Hence the good news! The bottom line is I haven’t given up on the motion picture industry. I’m just no longer buying what “Hollyweird” is selling. They aren’t movies. They are products.
I’ll stick to the old stuff of yesteryear like the “Airport” disaster movies of the 70s, “Bullitt” (1968), “Forbidden Planet” (1956), “The Great Race” (1965) ,“Logan’s Run” (1976) and “North by Northwest” (1959). Films I’ve seen numerous times the past few decades that I’ve watched again this year on streaming services and countless others that were free of woke agendas (You listening “Woke” Disney?), superheroes from the Marvel and DC franchises whose low box office receipts prove they’ve overstayed their welcome, sequels and remakes no one asked for and predictable gone-too-soon music biopics where I already know how they end.What’s kept me from boycotting “Hollyweird” completely is hope that one day Tinseltown will return to making movies entertaining again to the point I’m excited to see them on the big or small screen and if they are so good I can't wait to watch them again later.

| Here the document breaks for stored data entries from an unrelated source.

@[simp] theorem logPush_pending (k b u o x : Nat) : (logPush k b u o x s).pending = s.pending := rfl
@[simp] theorem logPush_regs (k b u o x : Nat) : (logPush k b u o x s).regs = s.regs := rfl
@[simp] theorem logPush_mem (k b u o x : Nat) : (logPush k b u o x s).mem = s.mem := rfl
@[simp] theorem logPush_freeCount (k b u o x : Nat) : (logPush k b u o x s).freeCount = s.freeCount := rfl
@[simp] theorem logPush_bus (k b u o x : Nat) : (logPush k b u o x s).bus = s.bus := rfl
@[simp] theorem logPush_hpa (k b u o x : Nat) : (logPush k b u o x s).hpa = s.hpa := rfl
@[simp] theorem logPush_hpb (k b u o x : Nat) : (logPush k b u o x s).hpb = s.hpb := rfl
@[simp] theorem logPush_sems (k b u o x : Nat) : (logPush k b u o x s).sems = s.sems := rfl
@[simp] theorem logPush_bmx (k b u o x : Nat) : (logPush k b u o x s).bmx = s.bmx := rfl
@[simp] theorem logPush_img (k b u o x : Nat) : (logPush k b u o x s).img = s.img := rfl
@[simp] theorem logPush_ldg (k b u o x : Nat) : (logPush k b u o x s).ldg = s.ldg := rfl
@[simp] theorem logPush_rails (k b u o x : Nat) : (logPush k b u o x s).rails = s.rails := rfl
@[simp] theorem logPush_cells (k b u o x : Nat) : (logPush k b u o x s).cells = s.cells := rfl
@[simp] theorem logPush_fabric (k b u o x : Nat) : (logPush k b u o x s).fabric = s.fabric := rfl
@[simp] theorem logPush_ckpt (k b u o x : Nat) : (logPush k b u o x s).ckpt = s.ckpt := rfl
@[simp] theorem logPush_mxe (k b u o x : Nat) : (logPush k b u o x s).mxe = s.mxe := rfl
@[simp] theorem logPush_dly (k b u o x : Nat) : (logPush k b u o x s).dly = s.dly := rfl
@[simp] theorem logPush_netRx (k b u o x : Nat) : (logPush k b u o x s).netRx = s.netRx := rfl
@[simp] theorem logPush_portIn (k b u o x : Nat) : (logPush k b u o x s).portIn = s.portIn := rfl
@[simp] theorem logPush_memUe (k b u o x : Nat) : (logPush k b u o x s).memUe = s.memUe := rfl
@[simp] theorem logPush_poisoned (k b u o x : Nat) : (logPush k b u o x s).poisoned = s.poisoned := rfl
@[simp] theorem logPush_macs (k b u o x : Nat) : (logPush k b u o x s).macs = s.macs := rfl
@[simp] theorem logPush_ste (k b u o x : Nat) : (logPush k b u o x s).ste = s.ste := rfl
@[simp] theorem logPush_ptu (k b u o x : Nat) : (logPush k b u o x s).ptu = s.ptu := rfl
@[simp] theorem logPush_rsu (k b u o x : Nat) : (logPush k b u o x s).rsu = s.rsu := rfl
@[simp] theorem logPush_apt (k b u o x : Nat) : (logPush k b u o x s).apt = s.apt := rfl
@[simp] theorem logPush_aptRnd (k b u o x : Nat) : (logPush k b u o x s).aptRnd = s.aptRnd := rfl
@[simp] theorem logPush_pwr (k b u o x : Nat) : (logPush k b u o x s).pwr = s.pwr := rfl
@[simp] theorem logPush_lsp (k b u o x : Nat) : (logPush k b u o x s).lsp = s.lsp := rfl
@[simp] theorem logPush_dma (k b u o x : Nat) : (logPush k b u o x s).dma = s.dma := rfl
@[simp] theorem logPush_chk (k b u o x : Nat) : (logPush k b u o x s).chk = s.chk := rfl
@[simp] theorem logPush_memc (k b u o x : Nat) : (logPush k b u o x s).memc = s.memc := rfl
@[simp] theorem logPush_twc (k b u o x : Nat) : (logPush k b u o x s).twc = s.twc := rfl
@[simp] theorem logPush_flc (k b u o x : Nat) : (logPush k b u o x s).flc = s.flc := rfl
@[simp] theorem logPush_jtag (k b u o x : Nat) : (logPush k b u o x s).jtag = s.jtag := rfl
@[simp] theorem logPush_pair (k b u o x : Nat) : (logPush k b u o x s).pair = s.pair := rfl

There are movies I’ve seen over the past ten years that prove “Hollyweird” can make a good movie if they really gave a crap about what audiences want to see. “The Social Network” (2010), “Argo” (2012), “Batman V Superman: Dawn of Justice” (2016), “La La Land” (2016) and “Rogue One: A Star Wars Story” (2016) proved that…IN MY OPINION! NOT YOURS! Pictures I will review eventually adding to my personal list of the 100 best films I don’t tire of watching on occasion.
I still believe sometime in the coming years before I leave this world both literally and physically (since I want my remains sent off into space) and become one with “The Dark Side of The Force” “Hollyweird” might and I stress the word “might” make a movie that’s worth seeing more than once or to quote Judd Nelson’s foul-mouthed rebellious high school student John Bender from “The Breakfast Club” (1985) (another classic I've seen numerous times) “pumps my nads!”